He spoke as if he did not care a button about me. I was seized with a perfect paroxysm of fear.

"Oh please-please-please-don't go and leave me! – please let me out! – please-please!"

I could not see his face through my blinding tears; but I fancy I startled him.

"My dear Miss Boyes! Don't distress yourself like that! You'll spoil those pretty eyes of yours! You mustn't think me a brute; but yours is such an extraordinary statement. But, as you do seem serious, I'll come round and see what I can do. By the way, where are you?"

"I'm at 169; it's called The People's Stock Exchange, and belongs to a man who calls himself Kenrick, but-his-real-name's-Stephen-Miller!"

"So that's The People's Stock Exchange! I wasn't aware we were such close neighbours. I begin to see daylight. So you're one of the sheep, and you've been fleeced! I fancy it won't be the first shindy they've had at that establishment. Here, Clifford, just go and find a policeman and bring him here! If you'll wait, Miss Boyes, I'll come round to you as soon as I possibly can."

He vanished-and I waited. As if there was anything else I could do! My heart sank directly he vanished from the window. He did not seem a bit in earnest. I felt convinced that he would not care a scrap if I was locked in there until the crack of given another glance at his watch, he would come to the conclusion that it was more than time for him to go off home to tea, and that it really was not worth while bothering about the girl over the way. He seemed that kind of man. Supposing he did? My last straw would be gone!

As the hours-which, I suppose, according to the clock, were only minutes-dragged past, and still nothing happened, I concluded that that was what he had done.

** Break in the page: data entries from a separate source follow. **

-- ==== Sys2Proof/Certificates/Slice0/Obligations.lean ====
section
/-!
DEFINITION. The statements about the model, in the order of the spec's chapters. A next state is written `settle t`: `t` is the
command's own effect, and `settle` is event delivery in the same cycle (R51, R52, R54), which changes nothing but `evt` and `out`; so a
statement that names `t` exactly states the command's frame. A hypothesis `s.pow.up = true` says that the device has been released from
reset (R510); `Ready` says that a register write meets no access fault. Instants in a command are operands (assumption log 3).
-/

open Sys2Proof Sys2Proof.Machine

/-! The machine as a whole. -/

/-- A step of a state with command `c` at the front of its queue is `exec c` on that state with the queue's rest, and a step on an
empty queue answers the same state (the model's own choice: assumption log 1). -/
def Obligations.StepRunsTheFrontCommand : Prop :=
  (∀ (c : Instr) (rest : List Instr) (s : State),
    step { s with pending := c :: rest } = exec c { s with pending := rest }) ∧
  ∀ s : State, s.pending = [] → step s = .next s

/-- Every step from a state whose event delivery is up to date answers a state whose event delivery is up to date (R51, R52, R54): no
step stops the block, no armed and unmasked vector is left at level 1 without its message, and the fabric event channel has seen the
present level of every source routed to it. -/
def Obligations.StepKeepsEventDelivery : Prop :=
  ∀ s : State, Settled s → ∃ t, step s = .next t ∧ Settled t

/-- Event delivery is up to date at reset: no source is routed, and nothing is due. -/
def Obligations.ResetEventDelivery : Prop := Settled State.reset

/-- A COLD reset (R27, R47, R52, R58, R85): BEAT_RATE reads 60 Hz as its pending and its active value, SYSTIME and FRAME_NO are 0,
every register of every page holds the reset value of its table as its active, its pending and its latched value, every occurrence
queue is empty with OCC_LOST and OCC_TOTAL 0, every vector is armed, no group is armed and no lease entry exists. -/
def Obligations.ColdResetState : Prop :=
  State.reset.rd SYS Reg.SYS_BEAT_RATE = 9 ∧ State.reset.rdP SYS Reg.SYS_BEAT_RATE = 9 ∧ State.reset.tm.rate = 9 ∧
  State.reset.tm.sys = 0 ∧ State.reset.frameNo = 0 ∧
  (∀ (p : Page) (off : Nat) (d : RegDesc), p.inBar0 → off < 0x800 → regDesc p off = some d →
    State.reset.word p off = BitVec.ofNat 32 d.reset ∧ State.reset.wordP p off = BitVec.ofNat 32 d.reset ∧
    State.reset.wordL p off = BitVec.ofNat 32 d.reset) ∧
  (∀ p : Page, State.reset.queue p = {}) ∧ State.reset.evt.disarmed = [] ∧ State.reset.cm.arms = [] ∧
  State.reset.leases = [] ∧ State.reset.pending = []

/-- R52: after every command, the messages sent in its cycle are exactly those of the vectors whose level is 1, that were armed and not
masked, each once and in ascending order; each is then disarmed, and no other vector's arming, nor the MSI-X table, changes.
R54, while FAB_ENABLE stays 1 and FAB_EVT_DEST is the node last served: a source routed to the fabric event channel whose level
differs from the level the channel last saw, or that is newly routed to it, is due with its present level after the command's cycle; a
source routed away from it is due with level 0; every other source keeps its pending entry. Where FAB_ENABLE rose or FAB_EVT_DEST changed,
every routed source is due with its present level. With FAB_ENABLE 0 nothing is due. -/
def Obligations.EventDelivery : Prop :=
  (∀ s : State, ∃ l : List Nat,
    (settle s).out = s.out ++ l.map Out.msix ∧ l.Pairwise (· < ·) ∧
    (∀ v, v ∈ l ↔ v < 64 ∧ s.vectorLevel s.sourcesUp v = true ∧ v ∈ s.evt.unmasked ∧ v ∉ s.evt.disarmed) ∧
    (∀ v, v ∈ (settle s).evt.disarmed ↔ v ∈ s.evt.disarmed ∨ v ∈ l) ∧
    (settle s).evt.unmasked = s.evt.unmasked ∧ (settle s).evt.msix = s.evt.msix) ∧
  (∀ (s : State) (src : Nat), s.fabEnable = true → s.evt.fabOn = true → s.evt.fabDest = s.rd EVT Reg.EVT_FAB_EVT_DEST % 4096 →
    src < 512 →
    tfind (settle s).evt.fabDue src =
      if s.route src / 64 = 3 then
        if tfind s.evt.fabSeen src = some (s.sourcesUp.contains src) then tfind s.evt.fabDue src
        else some (s.sourcesUp.contains src)
      else if (tfind s.evt.fabSeen src).isSome then some false else tfind s.evt.fabDue src) ∧
  (∀ (s : State) (src : Nat), s.fabEnable = true →
    (s.evt.fabOn = false ∨ s.evt.fabDest ≠ s.rd EVT Reg.EVT_FAB_EVT_DEST % 4096) → src < 512 → s.route src / 64 = 3 →
    tfind (settle s).evt.fabDue src = some (s.sourcesUp.contains src)) ∧
  (∀ s : State, s.fabEnable = false → (settle s).evt.fabDue = [] ∧ (settle s).evt.fabSeen = [])

/-! 02_register_model.md: accesses, occurrences, events. -/

/-- R43, R44, R45, R38, R36: a faulted register write is dropped. It leaves one record in SYS, with the code of the first fault that
applies in the order ACCESS_UNMAPPED, ACCESS_DENIED, ACCESS_PARTIAL, ACCESS_RO_WRITE, and nothing else changes. FAULTED_READ: a read of
an unimplemented page answers 0xFFFF_FFFF, a read of an unimplemented offset inside a page 0, and a read by a role without its READ bit
0, except of PAGE_ID, PAGE_CAP and ROLE_RIGHTS; each leaves its record and nothing else. R45, R46: the record of a faulted register access has the
fault's code in [63:56], the path in [55:48] (0 PCIe, 1 SMBus, 2 fabric, 3 JTAG), the requester's node ID in [47:36], 1 for a write in
[26] and the BAR0 offset in [25:0]; it enters SYS's queue, and nothing but that queue changes. -/
def Obligations.FaultedAccesses : Prop :=
  (∀ (a : Access) (addr : Nat) (v : Word) (k : WriteFinds) (s : State), s.pow.up = true →
    (regAt (alignedOf addr) = none →
      exec (.registerWrite a addr v k) s = .next (settle (s.faulted a 0x10 true (alignedOf addr)))) ∧
    (∀ (p : Page) (off : Nat) (m : Bool) (d : RegDesc), regAt (alignedOf addr) = some (p, off, m) → regDesc p off = some d →
      (s.mayWrite a p = false →
        exec (.registerWrite a addr v k) s = .next (settle (s.faulted a 0x11 true (alignedOf addr)))) ∧
      (s.mayWrite a p = true → s.cvuClosed a p = false → a.full = false →
        exec (.registerWrite a addr v k) s = .next (settle (s.faulted a 0x13 true (alignedOf addr)))) ∧
      (s.mayWrite a p = true → s.cvuClosed a p = false → a.full = true → m = true ∨ ¬ d.takesWrite off →
        exec (.registerWrite a addr v k) s = .next (settle (s.faulted a 0x12 true (alignedOf addr)))))) ∧
  (∀ (a : Access) (addr : Nat) (s : State), s.pow.up = true →
    (pageAt (alignedOf addr) = none →
      exec (.faultedRead a addr) s =
        .next (settle ((s.faulted a 0x10 false (alignedOf addr)).emit (.readData 0xFFFFFFFF)))) ∧
    (∀ p : Page, pageAt (alignedOf addr) = some p →
      (regAt (alignedOf addr) = none →
        exec (.faultedRead a addr) s = .next (settle ((s.faulted a 0x10 false (alignedOf addr)).emit (.readData 0)))) ∧
      (∀ (off : Nat) (m : Bool), regAt (alignedOf addr) = some (p, off, m) → s.mayRead a p = false →
        off ≠ 0 → off ≠ 4 → off ≠ 0x28 →
        exec (.faultedRead a addr) s = .next (settle ((s.faulted a 0x11 false (alignedOf addr)).emit (.readData 0)))))) ∧
  (∀ (s : State) (a : Access) (c addr : Nat) (w : Bool),
    (s.faulted a c w addr).queue SYS = occPush (s.queue SYS) (occRecord c (pathUnit a.path)
      (pathNode a.path % 4096 * 2 ^ 36 + b2n w * 2 ^ 26 + addr % 2 ^ 26)) ∧
    (∀ q : Page, pageBase q ≠ pageBase SYS → (s.faulted a c w addr).queue q = s.queue q) ∧
    SameButRecords s (s.faulted a c w addr)) ∧
  (∀ c u d : Nat, c < 256 → u < 256 → d < 2 ^ 48 → occRecord c u d = BitVec.ofNat 64 (c * 2 ^ 56 + u * 2 ^ 48 + d)) ∧
  pathUnit .pcie = 0 ∧ pathUnit .smbus = 1 ∧ (∀ n, pathUnit (.fabric n) = 2) ∧ pathUnit .jtag = 3

/-- R36, R37: REGISTER_WRITE to a register without an action of its own (the page types whose registers only configure their block).
Each RW bit takes the written bit as its pending value; each RWI bit takes it at once, a PV bit while a SERVICE session has opened test
access; every other bit of the register and every other register keeps its value, active and pending. The page counts as written since
its last arm exactly when the register has an RW bit, and nothing else changes. -/
def Obligations.RegisterWriteByAccessCodes : Prop :=
  ∀ (a : Access) (p : Page) (off : Nat) (d : RegDesc) (v : Word) (k : WriteFinds) (s : State),
    p.ty ∈ [PageType.pwrDom, .ingest, .lease, .compRaster, .compLayer, .stillPool, .enc, .ladder, .dec, .scan, .net, .sched,
      .fabPort, .aud] →
    Ready s a p → p.inBar0 → 0x20 ≤ off → off < 0x800 → off % 4 = 0 → regDesc p off = some d → d.takesWrite off →
    ∃ t, exec (.registerWrite a (pageBase p + off) v k) s = .next t ∧
      (∀ i, i < 32 → (t.wordP p off).getLsbD i = if d.rw.testBit i then v.getLsbD i else (s.wordP p off).getLsbD i) ∧
      (∀ i, i < 32 → (t.word p off).getLsbD i =
        if d.rwi.testBit i || (s.testOpen && d.pv.testBit i) then v.getLsbD i else (s.word p off).getLsbD i) ∧
      (∀ (q : Page) (o : Nat), pageBase q + o ≠ pageBase p + off → t.word q o = s.word q o ∧ t.wordP q o = s.wordP q o) ∧
      (∀ b, b ∈ t.dirty ↔ b ∈ s.dirty ∨ (d.rw ≠ 0 ∧ b = pageBase p)) ∧
      SameButEvents s { t with cur := s.cur, pnd := s.pnd, dirty := s.dirty }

What a state of mind I was in! I hammered with the ruler, and yelled and shouted, so that I might attract attention if anyone was about. And at last-such a long at last-I heard the outside door being opened; footsteps approached my door; there was a little fumbling with the keyhole; and-I was unlocked! There stood a porter-looking sort of person, a policeman, and the eye-glassed man from over the way. He had had more sense-and more heart-than I had imagined. He had hunted up a caretaker, who actually possessed a key-I think it was one key, though I own I do not see how it could have been-which opened every door in the place, and with it he had opened the one behind which I was imprisoned.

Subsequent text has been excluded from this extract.